- [Given information]
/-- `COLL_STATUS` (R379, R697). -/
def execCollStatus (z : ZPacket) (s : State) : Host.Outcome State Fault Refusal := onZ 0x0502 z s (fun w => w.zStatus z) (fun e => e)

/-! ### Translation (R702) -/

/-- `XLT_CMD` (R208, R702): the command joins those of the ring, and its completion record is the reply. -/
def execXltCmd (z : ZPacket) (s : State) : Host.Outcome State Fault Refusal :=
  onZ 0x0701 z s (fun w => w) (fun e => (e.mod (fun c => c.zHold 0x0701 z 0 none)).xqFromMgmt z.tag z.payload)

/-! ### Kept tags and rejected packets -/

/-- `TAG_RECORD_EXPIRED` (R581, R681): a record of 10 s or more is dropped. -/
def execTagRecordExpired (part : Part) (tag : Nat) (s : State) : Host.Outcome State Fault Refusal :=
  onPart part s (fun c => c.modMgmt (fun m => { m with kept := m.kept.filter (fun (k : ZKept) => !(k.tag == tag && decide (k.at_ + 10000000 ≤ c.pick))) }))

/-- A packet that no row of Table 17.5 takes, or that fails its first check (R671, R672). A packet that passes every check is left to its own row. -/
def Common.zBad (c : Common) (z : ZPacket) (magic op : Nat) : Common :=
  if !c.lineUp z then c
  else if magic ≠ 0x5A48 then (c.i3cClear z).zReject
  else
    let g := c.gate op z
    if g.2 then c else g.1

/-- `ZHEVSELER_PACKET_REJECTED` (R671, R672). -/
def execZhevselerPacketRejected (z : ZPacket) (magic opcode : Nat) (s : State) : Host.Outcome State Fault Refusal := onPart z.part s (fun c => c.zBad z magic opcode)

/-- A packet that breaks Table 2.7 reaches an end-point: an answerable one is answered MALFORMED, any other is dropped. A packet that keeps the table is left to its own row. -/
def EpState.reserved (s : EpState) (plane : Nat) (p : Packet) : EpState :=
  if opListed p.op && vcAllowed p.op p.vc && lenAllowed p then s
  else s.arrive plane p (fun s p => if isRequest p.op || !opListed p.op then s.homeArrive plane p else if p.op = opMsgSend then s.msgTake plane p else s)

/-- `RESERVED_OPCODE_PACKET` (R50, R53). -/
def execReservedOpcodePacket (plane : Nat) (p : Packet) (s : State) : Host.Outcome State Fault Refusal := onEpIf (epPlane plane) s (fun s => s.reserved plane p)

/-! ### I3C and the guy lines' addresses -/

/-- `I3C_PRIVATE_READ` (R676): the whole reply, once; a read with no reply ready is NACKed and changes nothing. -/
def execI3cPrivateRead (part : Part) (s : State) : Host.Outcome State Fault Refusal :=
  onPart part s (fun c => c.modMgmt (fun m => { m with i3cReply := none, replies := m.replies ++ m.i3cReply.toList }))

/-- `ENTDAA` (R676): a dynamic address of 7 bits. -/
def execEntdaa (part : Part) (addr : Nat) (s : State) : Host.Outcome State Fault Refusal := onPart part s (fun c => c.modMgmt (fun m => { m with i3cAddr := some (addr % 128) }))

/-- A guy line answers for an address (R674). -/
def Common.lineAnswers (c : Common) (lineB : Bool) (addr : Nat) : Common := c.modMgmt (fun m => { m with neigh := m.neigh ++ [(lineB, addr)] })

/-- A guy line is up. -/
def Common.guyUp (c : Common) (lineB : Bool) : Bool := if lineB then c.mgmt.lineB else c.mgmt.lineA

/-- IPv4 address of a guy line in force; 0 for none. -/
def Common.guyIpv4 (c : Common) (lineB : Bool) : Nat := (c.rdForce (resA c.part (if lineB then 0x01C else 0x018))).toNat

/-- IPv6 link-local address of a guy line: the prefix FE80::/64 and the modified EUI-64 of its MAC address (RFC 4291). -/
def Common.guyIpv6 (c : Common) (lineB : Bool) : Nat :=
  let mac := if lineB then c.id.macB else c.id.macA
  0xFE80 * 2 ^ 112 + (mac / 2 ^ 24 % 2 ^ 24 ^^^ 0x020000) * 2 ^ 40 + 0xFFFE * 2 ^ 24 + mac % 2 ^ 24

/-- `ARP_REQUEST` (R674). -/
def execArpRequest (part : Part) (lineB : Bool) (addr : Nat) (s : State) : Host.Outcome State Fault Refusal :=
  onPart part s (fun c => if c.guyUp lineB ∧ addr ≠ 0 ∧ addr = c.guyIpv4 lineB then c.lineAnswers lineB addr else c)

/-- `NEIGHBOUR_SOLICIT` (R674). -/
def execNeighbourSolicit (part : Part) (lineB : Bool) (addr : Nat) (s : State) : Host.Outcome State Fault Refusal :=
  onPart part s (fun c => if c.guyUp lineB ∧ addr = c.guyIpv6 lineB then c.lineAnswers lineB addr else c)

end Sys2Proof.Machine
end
--
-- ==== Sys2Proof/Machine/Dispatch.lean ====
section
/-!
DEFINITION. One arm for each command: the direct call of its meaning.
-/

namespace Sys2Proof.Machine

- [Exercise aim]
Using the data above, transcribe the lines that run from the line with "line is up. -/" to the line with "def Common.guyIpv4 (c", both ends kept, and output nothing else.

- [Task output]
/-- A guy line is up. -/
def Common.guyUp (c : Common) (lineB : Bool) : Bool := if lineB then c.mgmt.lineB else c.mgmt.lineA

/-- IPv4 address of a guy line in force; 0 for none. -/
def Common.guyIpv4 (c : Common) (lineB : Bool) : Nat := (c.rdForce (resA c.part (if lineB then 0x01C else 0x018))).toNat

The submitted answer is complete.